Let–s go back to our slides here and we have a commentary here as to what is going on, and you're free to read this slide which repeats what we've just been talking about. Now, surrogates have an important characteristic that are associated with each one of them, and that is a direction. A surrogate is intended to be a good substitute for the primary splitter in making similar left–right decisions for data. But some surrogates may work in the opposite direction than the primary splitter. This is similar to having a negative correlation with a variable. A negative correlation is useful, we just have to keep in mind, that the direction of one variable is opposite the direction of the other. So when the surrogate has a direction, a sense which is the same as the primary, then we put a letter S after it, which represents 'standard' and when the surrogate splits in the opposite direction, meaning it reverses the right and the left directions, then the letter R occurs after the split. Categorical splitters are always organized in a way so that the cases that go to the left are selected, that is, the levels of the categorical variable are selected to match that of the primary splitter. The beauty of surrogates is that they mostly make sense.

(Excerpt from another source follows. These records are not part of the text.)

-- ==== Sys2Proof/Tests/Slice0.lean ====
section
/-! SUPPORT. Tests of the model: the well-formedness checks, one decoded word per constructor, single steps from
spec/95_test_vectors.md, and a witness for the hypotheses of every statement. -/

namespace Sys2Proof.Tests
open Sys2Proof Sys2Proof.Machine

/-! ### Helpers -/

/-- The reset state with bytes placed from `pc` up, at that `pc`. -/
def at_ (pc : Nat) (bytes : List Byte) : State :=
  { State.reset with pc := pc, mem := Memory.load [] pc bytes }

/-- Another STACK_CHECK. -/
def wrapping (s : State) : State := { s with cfg := { s.cfg with stackCheck := .wrap } }

/-- Another MEM_SIZE. -/
def sized (n : Nat) (s : State) : State := { s with cfg := { s.cfg with memSize := n } }

/-- RET_JMP = Implement. -/
def withRetJmp (s : State) : State := { s with cfg := { s.cfg with retJmp := .implemented } }

/-- The next state, if the answer is one. -/
def after : Answer → Option State
  | .next t => some t
  | .fault _ => none
  | .refused _ => none

/-- The fault record after a step. -/
def faultAfter (s : State) : Option FaultRecord := (after (step s)).bind State.faultPort

/-! ### Well-formedness (30_encoding.md R62; 00_scope.md R5) -/

theorem test_wf_ldi : Instr.wellFormed (.ldi 8 0) = false ∧ Instr.wellFormed (.ldi 7 255) = true := by decide
theorem test_wf_mul : Instr.wellFormed (.mul 8 0) = false ∧ Instr.wellFormed (.mul 0 8) = false ∧
    Instr.wellFormed (.mul 7 7) = true := by decide
theorem test_wf_one_operand : Instr.wellFormed (.prn 8) = false ∧ Instr.wellFormed (.push 8) = false ∧
    Instr.wellFormed (.pop 8) = false ∧ Instr.wellFormed (.call 8) = false ∧ Instr.wellFormed (.jmp 8) = false := by decide
theorem test_config_needs_memory : Config.wf { Config.default with memSize := 0 } = false := by decide
theorem test_config_needs_distinct_opcodes :
    Config.wf { Config.default with opc := { Opc.ls8 with pop := 0x45 } } = false := by decide
/-- RET's byte is part of the map only under Implement (00_scope.md R5). -/
theorem test_config_ret_counts_only_when_present :
    Config.wf { Config.default with opc := { Opc.ls8 with ret := 0x45 } } = true ∧
    Config.wf { tableConfig with opc := { Opc.ls8 with ret := 0x45 } } = false := by decide
theorem test_config_default_legal : Config.default.wf = true ∧ tableConfig.wf = true := by decide
/-- An illegal configuration is refused. -/
theorem test_illegal_configuration_refused :
    (match step (sized 0 State.reset) with
      | .refused .illFormedConfiguration => true
      | _ => false) = true := by decide
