/-! Packets -/

end Sys2Proof.Machine

namespace Sys2Proof
open Machine

/-- Bits of a packet header (R329). -/
def Pkt.fld (p : Pkt) (hi lo : Nat) : Nat := Machine.fld p.head hi lo
def Pkt.set (p : Pkt) (hi lo x : Nat) : Pkt := { p with head := setFld p.head hi lo x }
def Pkt.dstModule (p : Pkt) : Nat := p.fld 207 194
def Pkt.dstDie (p : Pkt) : Nat := p.fld 193 189
def Pkt.srcModule (p : Pkt) : Nat := p.fld 188 175
def Pkt.srcDie (p : Pkt) : Nat := p.fld 174 170
def Pkt.urgent (p : Pkt) : Bool := p.fld 169 169 == 1
def Pkt.typ (p : Pkt) : Nat := p.fld 163 158
def Pkt.len (p : Pkt) : Nat := p.fld 157 152
def Pkt.address (p : Pkt) : Nat := p.fld 147 96
def Pkt.param (p : Pkt) : Nat := p.fld 95 64
def Pkt.jobId (p : Pkt) : Nat := p.fld 63 48
def Pkt.ext (p : Pkt) : Nat := p.fld 47 0
def Pkt.seq (p : Pkt) : Nat := p.fld 223 208

/-- The flow of a packet (R331). -/
def Pkt.flow (p : Pkt) : FlowKey :=
  { srcModule := p.srcModule, srcDie := p.srcDie, dstModule := p.dstModule, dstDie := p.dstDie, urgent := p.urgent }

/-- The header and payload as bytes, with the CRC field 0 (R329, R332). -/
def Pkt.crcBytes (p : Pkt) : List Byte := leBytes 32 (p.set 255 224 0).head.toNat ++ p.payload

/-- The packet with its PKT_CRC (R329). -/
def Pkt.seal (p : Pkt) : Pkt := p.set 255 224 (crc32c p.crcBytes).toNat

end Sys2Proof

namespace Sys2Proof.Machine

/-- A packet header from its fields; FLOW_SEQ and PKT_CRC are filled in when it is sent. -/
def mkPkt (dst dstDie src srcDie : Nat) (urgent : Bool) (typ addr param job ext : Nat) (payload : List Byte) : Pkt :=
  let h : BitVec 256 := 0
  let h := setFld (setFld (setFld (setFld h 207 194 dst) 193 189 dstDie) 188 175 src) 174 170 srcDie
  let h := setFld (setFld (setFld h 169 169 (b2n urgent)) 163 158 typ) 157 152 (payload.length / 16)
  { head := setFld (setFld (setFld (setFld h 147 96 addr) 95 64 param) 63 48 job) 47 0 ext, payload := payload }

/-- Is port n up. -/
def Block.up (b : Block) (n : Nat) : Bool := n < 18 && (b.port n).isUp
/-- Optical ports are 7 to 17 (R310). -/
def optical (n : Nat) : Bool := 7 ≤ n && n ≤ 17
/-- HOPS and LOCAL after a link by port n (R323): a crossing counts a hop, a copper link a local one. The packet keeps on the link what it had before it, which names its
channel (the worked example of R324; log 106), and shows the new values where it has arrived. -/
def crossed (p : Pkt) (n : Nat) : Pkt :=
  if optical n then (p.set 168 166 (p.fld 168 166 + 1)).set 165 164 0 else p.set 165 164 (p.fld 165 164 + 1)

/-- May a packet leave: HOPS at most 5 and LOCAL at most 2 (R323)? -/
def mayLeave (p : Pkt) : Bool := p.fld 168 166 ≤ 5 && p.fld 165 164 ≤ 2

/-- The port group of a port (R310): the unit that shares a clock domain. -/
def portGroup (n : Nat) : Nat :=
  if n < 3 then 0 else if n == 3 then 1 else if n < 7 then 3 else if n < 9 then 1 else if n == 9 then 2 else if n < 13 then 4 else if n < 15 then 2 else 5
/-- The I/O die of a port (R25, R310). -/
def ioDieOf (n : Nat) : Nat := if portGroup n < 3 then 0 else 1

/-! The package (R22, R342, R343): dies 0 to 15 compute, 16 and 17 I/O, 18 control; die-to-die links in the order of log 89. -/

/-- The two dies of a die-to-die link: 0 to 11 east-west and 12 to 23 north-south in the mesh, 24 to 31 from the I/O dies, 32 and 33 to the control die. -/
def linkDies (k : Nat) : Nat × Nat :=
  if k < 12 then (4 * (k / 3) + k % 3, 4 * (k / 3) + k % 3 + 1)
  else if k < 24 then (4 * (k % 3) + (k - 12) / 3, 4 * (k % 3 + 1) + (k - 12) / 3)
  else if k < 28 then (16, 4 * (k - 24))
  else if k < 32 then (17, 4 * (k - 28) + 3)
  else (k - 16, 18)

/-- The links along row r of the mesh between two columns. -/
def rowLinks (r c c' : Nat) : List Nat := (List.range (Nat.max c c' - Nat.min c c')).map (fun i => 3 * r + Nat.min c c' + i)
/-- The links along column c of the mesh between two rows. -/
def columnLinks (c r r' : Nat) : List Nat := (List.range (Nat.max r r' - Nat.min r r')).map (fun i => 12 + 3 * c + Nat.min r r' + i)

/-- The links a packet takes between two dies (R343): along its row first, then along its column; the control die is reached through I/O die 0. From one I/O die
to the other it takes row 0 of the mesh (log 89). -/
def diePath (a b : Nat) : List Nat :=
  if a == b then []
  else if a < 16 && b < 16 then rowLinks (a / 4) (a % 4) (b % 4) ++ columnLinks (b % 4) (a / 4) (b / 4)
  else if a < 16 then rowLinks (a / 4) (a % 4) (if b == 17 then 3 else 0) ++ [(if b == 17 then 28 else 24) + a / 4] ++ (if b == 18 then [32] else [])
  else if b < 16 then (if a == 18 then [32] else []) ++ [(if a == 17 then 28 else 24) + b / 4] ++ rowLinks (b / 4) (if a == 17 then 3 else 0) (b % 4)
  else if a == 18 then [if b == 17 then 33 else 32]
  else (if a == 17 then [28] ++ rowLinks 0 3 0 ++ [24] else []) ++ (if b == 17 then [24] ++ rowLinks 0 0 3 ++ [28] else if b == 18 then [32] else [])

/-- Are all links between two dies in service? -/
def Block.reaches (b : Block) (a d : Nat) : Bool := (diePath a d).all (fun k => (b.port (32 + 2 * k)).isUp && (b.port (33 + 2 * k)).isUp)

/-! Flits out (R324 to R328) -/

/-- The 248 bytes a flit's CRC-64 covers (R325). -/
def flitBytes (f : Flit) : List Byte := leBytes 8 f.head.toNat ++ slice f.payload 0 240

/-- The virtual channel of a packet on the link it takes (R324; log 106). -/
def pktChannel (p : Pkt) : Nat := 3 * p.fld 168 166 + p.fld 165 164 + (if p.urgent then 18 else 0)
/-- Slots of 16 bytes that a packet takes (R324, R329). -/
def slotsOf (p : Pkt) : Nat := 2 + ceilDiv p.payload.length 16

/-- The credits that the next flit of a port returns: channel 0x3F for none, at most 255 slots (R326). -/
def Port.returns (p : Port) : Nat × Nat :=
  match p.owed.find? (fun x => x.2 != 0) with
  | some (c, k) => (c, Nat.min k 255)
  | none => (0x3F, 0)

/-- A flit of a port with its ACK and the credits it returns; DATA flits take the next SEQ and are kept for retry (R326, R328). -/
def Block.emit (b : Block) (n ftype start : Nat) (payload : List Byte) : Block :=
  (b.onPort n (fun p =>
    let (vc, k) := p.returns
    let h : BitVec 64 := setFld (setFld (setFld (setFld (setFld (0 : BitVec 64) 51 40 p.rxAck) 38 36 ftype) 35 30 vc) 29 22 k) 14 0 start
    let h := if ftype == 1 then setFld h 63 52 p.txSeq else h
    let f : Flit := { head := h, payload := slice payload 0 240, crc := 0 }
    let f := { f with crc := crc64 (flitBytes f) }
    let p := { p with sent := p.sent ++ [f], acked := p.rxAck, owed := p.owed.map (fun (x : Nat × Nat) => if x.1 == vc then (x.1, x.2 - k) else x) }
    if ftype == 1 then { p with txSeq := (p.txSeq + 1) % 4096, retry := p.retry ++ [({ seq := p.txSeq, flit := f } : Kept)] } else p)).bump (.flitsTx n)

/-- The slots of packets, each with whether a header begins there (R325, R326). -/
def pktSlots (ps : List Pkt) : List (Bool × List Byte) :=
  (ps.map (fun q =>
    let bytes := leBytes 32 q.head.toNat ++ q.payload
    (List.range (slotsOf q)).map (fun i => (i == 0, slice bytes (16 * i) 16)))).flatten

/-- Slots cut into DATA flits of 15. -/
def Block.emitSlots (b : Block) (n : Nat) (xs : List (Bool × List Byte)) : Nat → Block
  | 0 => b
  | k + 1 =>
    if xs.isEmpty then b
    else
      let now := xs.take 15
      let start := ((List.range now.length).zip now).foldl (fun (a : Nat) (i, (x : Bool × List Byte)) => if x.1 then a + 2 ^ i else a) 0
      Block.emitSlots (b.emit n 1 start ((now.map (·.2)).flatten)) n (xs.drop 15) k

/-! A packet within the package (R24, R343) -/

/-- The ends of the links of a way between two dies, each the sending end and the receiving one. -/
def wayEnds : Nat → List Nat → List (Nat × Nat)
  | _, [] => []
  | d, k :: ks =>
    let (x, y) := linkDies k
    if x == d then (32 + 2 * k, 33 + 2 * k) :: wayEnds y ks else (33 + 2 * k, 32 + 2 * k) :: wayEnds x ks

Think about the example we just went through. Our primary splitter is the average monthly spend of a household on a fixed line telephone account. The surrogates include marital status, commute time to work, age, and the city of residence. Now, we don't know how the cities work, because that information has been suppressed from the data – but the rest of the story is very plausible. In general, surrogates help us understand what the primary splitter is all about. In this particular example, if you think about a high telephone bill being associated with a greater propensity to accept the new telephone technology, we have two possible ways of interpreting this. One of them is that people who spend more money on telephone bills spend more money on everything related to telephones, and therefore, when a new product comes along, they'll spend more money there also. It's more of an income explanation. But alternatively, we might have individuals who don't necessarily have such high incomes, but are willing to sacrifice other goods and other expenses in order to permit themselves to do more with telephony, and that seems to be the case in this particular example because the surrogates that we're finding have more to do with the need to communicate and opportunities to communicate than they do with things that relate to income.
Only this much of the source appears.